Политика, в практическом ее применении, независимо от того, под какими лозунгами ее проводят, всегда была периодически организуемой игрой на ненависти, а политика в штате Массачусетс отличалась вдобавок такими же резкими перепадами, как и его климат. Новая Англия пленяла главным образом резкостью контрастов и крайностей: если мороз, то такой, от которого стынет кровь, если жара — значит, такая, от которой она кипит; и удовольствию от ненависти — к себе самому, если не находилось лучшей жертвы, — предавались не так уж редко, оно было подлинным и естественным плодом, родившимся на этой почве, а не цивилизованным сорняком, оставшимся в наследство от прошлого. Интенсивностью контрастов отмечалось все вокруг, и все это воспитывало. Двойственность окружающего мира окрашивала жизнь в соответствующие тона. Зима и лето, мороз и жара, город и сельский простор, принуждение и свобода определяли два образа жизни и мысли, уравновешивавшие друг друга, словно два полушария мозга.

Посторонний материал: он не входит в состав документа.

-- ==== Sys2Proof/Certificates/Slice0/Obligations.lean ====
section
/-! DEFINITION. The statements about the model, each from the rules its docstring names. -/

open Sys2Proof Sys2Proof.Machine

/-! ## Encoding -/

/-- Decoding an encoded well-formed operation gives it back, every operand at every value: the command
records of R95 in the model's byte layout (log 4, DESIGN CHOICE), the frames of R80 and R84. -/
def Obligations.DecodeInvertsEncode : Prop :=
  ∀ i : Instr, wellFormed i = true → decode i.format.channel (encode i) = .ok i

/-- The other direction: bytes that decode are the encoding of what they decode to, so no two byte
sequences mean one operation (log 4, DESIGN CHOICE for records). -/
def Obligations.EncodeInvertsDecode : Prop :=
  (∀ bs i, decodeRecord bs = .ok i → wellFormed i = true ∧ i.format ≠ .frame ∧ encode i = bs) ∧
  (∀ bs i, decodeFrame bs = .ok i → wellFormed i = true ∧ i.format = .frame ∧ encode i = bs)

/-- A few records and packets written out by hand from R95, R80 and R84 decode to what they stand for (the
layout of a record's operands is log 4, DESIGN CHOICE). -/
def Obligations.HandWrittenWordsDecode : Prop :=
  decodeRecord [0x03, 0x02, 0x68, 0x69, 0x02, 0x07, 0x00] = .ok (.send [0x68, 0x69] 0x02 0x07 0x00) ∧
  decodeRecord [0x10] = .ok .setIdle ∧
  decodeRecord [0x44] = .ok .seqNext ∧
  decodeRecord [0x80] = .ok .irq ∧
  decodeFrame [0x01, 0x02, 0x05, 0x01, 0x21] = .ok (.frameAck 0x01 0x02 0x05 0 [0x21]) ∧
  decodeFrame [0x01, 0x02, 0x05, 0xFE, 0x41] = .ok (.frameData 0x01 0x02 0x05 0x7F [0x41]) ∧
  decodeFrame [0x01, 0x02, 0x05] = .error .shortFrame

/-- R95: "Every other code byte is illegal: a command record with it is refused." The codes listed are
those of R95's table. -/
def Obligations.OtherCodesAreRefused : Prop :=
  ∀ (code : Byte) (operands : Bytes),
    code.toNat ∉ [0x01, 0x02, 0x03, 0x04, 0x05, 0x10, 0x11, 0x12, 0x13, 0x14, 0x20, 0x21, 0x22, 0x40, 0x41, 0x42,
      0x43, 0x44, 0x45, 0x48, 0x49, 0x4A, 0x80] →
    decodeRecord (code :: operands) = .error (.illegalCode code) ∧
    ∀ (s : State) (o : Oracle) (rest : List Move), s.script = .present .host o (code :: operands) :: rest →
      step s = .refused (.illegalRecord (.illegalCode code))

/-! ## What a step runs -/

/-- A step whose next input is the bytes of an operation, on a channel it may arrive on, is that operation
on the state with that input taken and the oracles' answers set; nothing is added around it. -/
def Obligations.StepRunsTheDecodedOperation : Prop :=
  ∀ (s : State) (ch : Channel) (o : Oracle) (bytes : Bytes) (rest : List Move) (i : Instr),
    s.script = .present ch o bytes :: rest → decode ch bytes = .ok i → i.format.channel = ch →
    step s = exec i { s with script := rest, oracle := o }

Город означал зимнее сидение взаперти, школу, соблюдение всех правил, дисциплину, прямые мрачные улицы с шестифутовыми сугробами посредине; морозы, от которых снег скрипел под каблуками; оттепели, превращавшие улицы в бурлящие потоки, которые небезопасно было пересекать; общество дядюшек, тетушек и прочих родственников, при которых детям надлежало уметь себя вести и которых их поведение не всегда удовлетворяло; и помимо всего прочего, неистребимое желание бежать и обрести независимость. Город воплощал в себе подчинение, регламент, единоначалие. Жизнь за городом, всего в семи милях от Маунт-Вернон-стрит, несла свободу, разнообразие, мальчишескую вольницу, нескончаемые радости, доставляемые одним лишь соприкосновением с природой, радости, которые давались без усилий и которыми мальчишки наслаждались с утра до вечера, даже сами того не замечая.
Мальчишки — дикие животные: природа щедро наделила их богатством чувств. А мальчишки из Новой Англии располагали куда большим диапазоном впечатлений, чем их сверстники, росшие в менее суровом климате. Окружающая природа воспринималась ими просто и непосредственно — в ее первозданном виде. Лето пьянило Генри Адамса. Самыми сильными ощущениями были запахи жаркого соснового леса и папоротника, млевшего под палящими лучами полуденного солнца; свежескошенной травы; вспаханной земли; самшитовых изгородей; персиковых деревьев; сирени; жасмина; запахи конюшен, амбаров, коровников; соленой воды океана и вязкой жижи, выступающей над болотом; ни один из них не проходил мимо.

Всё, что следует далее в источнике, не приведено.